Work request: Only lines with the word "foldl" belong in the answer; copy them from the records below.

Stored items:
--- START ---
-- ==== Sys2Proof/Laws/KeptFiring.lean ====
section
/-! SUPPORT. `Kept` for the operations of the firings: completions, matching and the node classes that compute: one lemma each. -/
namespace Sys2Proof.Machine

theorem Module.deny_kept {r : Bool} {z m : Module} (h : Kept r z m) (p : Nat) (M : Nat) (tclass : Nat) (target : Nat)
    (perm : Nat) :
    Kept r z (Module.deny m p M tclass target perm) := by
  unfold Module.deny
  repeat' first
    | with_reducible assumption
    | (extract_lets +onlyGivenNames m
       first
       | (refine Kept.let_in (r := r) (z := z) (m := m) ?_ fun hm => ?_; subst m; rotate_left; clear_value m)
       | clear_value m)
    | with_reducible apply Module.count_kept
    | with_reducible apply Module.setReg_kept
    | with_reducible apply Module.setPtn_kept
    | with_reducible apply Module.post_kept
    | split

theorem Module.cacheXlat_kept {r : Bool} {z m : Module} (h : Kept r z m) (u : XUnit) (p : Nat) (ra : Nat) (len : Nat) :
    Kept r z (Module.cacheXlat m u p ra len) := by
  unfold Module.cacheXlat
  repeat' first
    | with_reducible assumption
    | split
    | ((conv => (pattern (Module.mk ..); skip)); with_reducible apply Kept.upd)
    | exact id
    | exact Nat.le_refl _
    | exact List.prefix_refl _
    | exact fun _ => Nat.le_refl _
    | with_reducible exact rfl

theorem Module.dropXlat_kept {r : Bool} {z m : Module} (h : Kept r z m) (p : Nat) :
    Kept r z (Module.dropXlat m p) := by
  unfold Module.dropXlat
  repeat' first
    | with_reducible assumption
    | ((conv => (pattern (Module.mk ..); skip)); with_reducible apply Kept.upd)
    | exact id
    | exact Nat.le_refl _
    | exact List.prefix_refl _
    | exact fun _ => Nat.le_refl _
    | with_reducible exact rfl

theorem Module.xfault_kept {r : Bool} {z m : Module} (h : Kept r z m) (p : Nat) (M : Nat) (ra : Nat) (cause : Nat)
    (perm : Nat) :
    Kept r z (Module.xfault m p M ra cause perm) := by
  unfold Module.xfault
  repeat' first
    | with_reducible assumption
    | (extract_lets +onlyGivenNames m
       first
       | (refine Kept.let_in (r := r) (z := z) (m := m) ?_ fun hm => ?_; subst m; rotate_left; clear_value m)
       | clear_value m)
    | with_reducible apply Module.count_kept
    | with_reducible apply Module.setReg_kept
    | with_reducible apply Module.deny_kept
    | split

theorem Module.sendEntry_kept {r : Bool} {z m : Module} (h : Kept r z m) (x : QueuePair) (e : QEvent) :
    Kept r z (Module.sendEntry m x e) := by
  unfold Module.sendEntry
  repeat' first
    | with_reducible assumption
    | with_reducible apply Module.setQp_kept
    | with_reducible apply Module.send_kept
    | with_reducible apply Module.count_kept
    | split

theorem Module.sendLost_kept {r : Bool} {z m : Module} (h : Kept r z m) (x : QueuePair) :
    Kept r z (Module.sendLost m x) := by
  unfold Module.sendLost
  repeat' first
    | with_reducible assumption
    | with_reducible apply Module.setQp_kept
    | with_reducible apply Module.sendEntry_kept
    | with_reducible apply Module.setCtr_kept

theorem Module.pump.go_kept {r : Bool} {z m : Module} (h : Kept r z m) (q : Nat) (a : Nat) :
    Kept r z (Module.pump.go q a m) := by
  induction a generalizing m <;> unfold Module.pump.go <;>
  repeat' first
    | with_reducible apply Module.sendLost_kept
    | with_reducible apply Module.sendEntry_kept
    | with_reducible apply Module.setQp_kept
    | with_reducible apply_assumption -symm -exfalso
    | split

theorem Module.pump_kept {r : Bool} {z m : Module} (h : Kept r z m) (q : Nat) :
    Kept r z (Module.pump m q) := by
  unfold Module.pump
  repeat' first
    | with_reducible assumption
    | with_reducible apply Module.pump.go_kept

theorem Module.enqueue_kept {r : Bool} {z m : Module} (h : Kept r z m) (q : Nat) (c : Completion) :
    Kept r z (Module.enqueue m q c) := by
  unfold Module.enqueue
  repeat' first
    | with_reducible assumption
    | with_reducible apply Module.pump_kept
    | with_reducible apply Module.setQp_kept
    | split

theorem Module.setTally_kept {r : Bool} {z m : Module} (h : Kept r z m) (p : Nat) (reqid : Word)
    (f : TallyEntry → TallyEntry) :
    Kept r z (Module.setTally m p reqid f) := by
  unfold Module.setTally
  repeat' first
    | with_reducible assumption
    | with_reducible apply Module.setPtn_kept

theorem Module.deliverPush_kept {r : Bool} {z m : Module} (h : Kept r z m) (a : Answer) (d : Delivery) (extra : Nat) :
    Kept r z (Module.deliverPush m a d extra) := by
  unfold Module.deliverPush
  repeat' first
    | with_reducible assumption
    | with_reducible apply Module.send_kept
    | with_reducible apply Module.enqueue_kept
    | (with_reducible apply Kept.foldl; intro b hb x)

theorem Module.deliverMailbox_kept {r : Bool} {z m : Module} (h : Kept r z m) (a : Answer) (d : Delivery) :
    Kept r z (Module.deliverMailbox m a d) := by
  unfold Module.deliverMailbox
  repeat' first
    | with_reducible assumption
    | with_reducible apply Module.store_kept
    | with_reducible apply Module.setQp_kept
    | with_reducible apply Module.enqueue_kept
    | split

theorem Module.deliver_kept {r : Bool} {z m : Module} (h : Kept r z m) (a : Answer) (d : Delivery) :
    Kept r z (Module.deliver m a d) := by
  unfold Module.deliver
  repeat' first
    | with_reducible assumption
    | with_reducible apply Module.deliverMailbox_kept
    | with_reducible apply Module.deliverPush_kept
    | split

theorem Module.answerDup_kept {r : Bool} {z m : Module} (h : Kept r z m) (a : Answer) (e : TallyEntry) (atHand : Bool)
    (o : Origin) :
    Kept r z (Module.answerDup m a e atHand o) := by
  unfold Module.answerDup
  repeat' first
    | with_reducible assumption
    | (extract_lets +onlyGivenNames m
       first
       | (refine Kept.let_in (r := r) (z := z) (m := m) ?_ fun hm => ?_; subst m; rotate_left; clear_value m)
       | clear_value m)
    | with_reducible apply Module.count_kept
    | with_reducible apply Module.enqueue_kept
    | with_reducible apply Module.deliverPush_kept
    | with_reducible apply Module.sendTo_kept
    | split

theorem Module.recordDone_kept {r : Bool} {z m : Module} (h : Kept r z m) (p : Nat) (reqid : Word) (status : Nat)
    (value : Nat) (results : optParam (List (List (Nat × List Byte))) []) :
    Kept r z (Module.recordDone m p reqid status value results) := by
  unfold Module.recordDone
  split
  · exact h
  split
  · exact h
  extract_lets late ok st keep len done a m1 m2 m3 m4 m5
  have h1 : Kept r z m1 := Module.setTally_kept h _ _ _
  have h2 : Kept r z m2 := by
    unfold m2; split
    · exact Module.count_kept h1 _ _ _ _
    · exact h1
  have h3 : Kept r z m3 := by
    unfold m3; split
    · exact Module.sendTo_kept h2 _ _ _
    · exact h2
  have h4 : Kept r z m4 := by
    unfold m4; split
    · exact Module.deliver_kept h3 _ _
    split
    · exact h3
    split
    · exact Module.sendTo_kept h3 _ _ _
    · exact h3
  have h5 : Kept r z m5 := Kept.foldl _ (fun _ hb _ => Module.answerDup_kept hb _ _ _ _) h4
  split
  · exact Module.post_kept h5 _ _ _ _
  · exact h5

theorem Module.complete_kept {r : Bool} {z m : Module} (h : Kept r z m) (p : Nat) (reqid : Word) (status : Nat)
    (value : optParam Nat 0) :
    Kept r z (Module.complete m p reqid status value) := by
  unfold Module.complete
  repeat' first
    | with_reducible assumption
    | with_reducible apply Module.recordDone_kept

theorem Module.opened_kept {r : Bool} {z m : Module} (h : Kept r z m) : Kept r z (Module.opened m) :=
  h.setMem fun x => SparseWf.foldl (fun _ _ y => Memory.writeN_wf y ..) (h.mem x) _

theorem Module.closed_kept {r : Bool} {z m after : Module} (h : Kept r z after) : Kept r z (Module.closed m after) := by
  unfold Module.closed
  refine Kept.foldl _ (fun b hb x => ?_) h
  dsimp only
  split
  · exact hb.setMem fun y => Memory.writeN_wf (hb.mem y) ..
  · exact hb.upd id id rfl rfl (List.length_map ..) rfl (Nat.le_refl _) (List.prefix_refl _) id
      (hardUsed_map _ _ fun _ => Nat.le_refl _) (Nat.le_refl _)

theorem Module.refill_kept {r : Bool} {z m : Module} (h : Kept r z m) (s : Nat) :
    Kept r z (Module.refill m s) := by
  unfold Module.refill
  repeat' first
    | with_reducible assumption
    | with_reducible apply Module.setQuern_kept
    | exact fun _ => Nat.le_refl _

theorem Module.charge_kept {r : Bool} {z m : Module} (h : Kept r z m) (s : Nat) (p : Nat) (n : Nat) :
    Kept r z (Module.charge m s p n) := by
  unfold Module.charge
  repeat' first
    | (extract_lets +onlyGivenNames m
       first
       | (refine Kept.let_in (r := r) (z := z) (m := m) ?_ fun hm => ?_; subst m; rotate_left; clear_value m)
       | (refine Kept.fn_in (r := r) (z := z) (f := m) ?_ fun hm => ?_; subst m; rotate_left; clear_value m)
       | clear_value m)
    | with_reducible apply Module.count_kept
    | with_reducible apply Module.setQuern_kept
    | with_reducible apply Module.refill_kept
    | with_reducible apply Module.until_kept
    | exact fun _ => Nat.le_refl _
    | intro x
    | with_reducible apply_assumption -symm -exfalso
    | split

theorem Module.chargeKey_kept {r : Bool} {z m : Module} (h : Kept r z m) (s : Nat) (key : Nat) (bytes : Nat) :
    Kept r z (Module.chargeKey m s key bytes) := by
  unfold Module.chargeKey
  repeat' first
    | with_reducible assumption
    | with_reducible apply Module.charge_kept
    | split

theorem Module.clearPoison_kept {r : Bool} {z m : Module} (h : Kept r z m) (key : Nat) (len : Nat) :
    Kept r z (Module.clearPoison m key len) := by
  unfold Module.clearPoison
  repeat' first
    | with_reducible assumption
    | ((conv => (pattern (Module.mk ..); skip)); with_reducible apply Kept.upd)
    | exact id
    | exact Nat.le_refl _
    | exact List.prefix_refl _
    | with_reducible exact rfl
    | exact List.length_map ..
    | exact hardUsed_map _ _ fun _ => Nat.le_refl _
--- END ---
Result for this exercise:
    | (with_reducible apply Kept.foldl; intro b hb x)
  have h5 : Kept r z m5 := Kept.foldl _ (fun _ hb _ => Module.answerDup_kept hb _ _ _ _) h4
  h.setMem fun x => SparseWf.foldl (fun _ _ y => Memory.writeN_wf y ..) (h.mem x) _
  refine Kept.foldl _ (fun b hb x => ?_) h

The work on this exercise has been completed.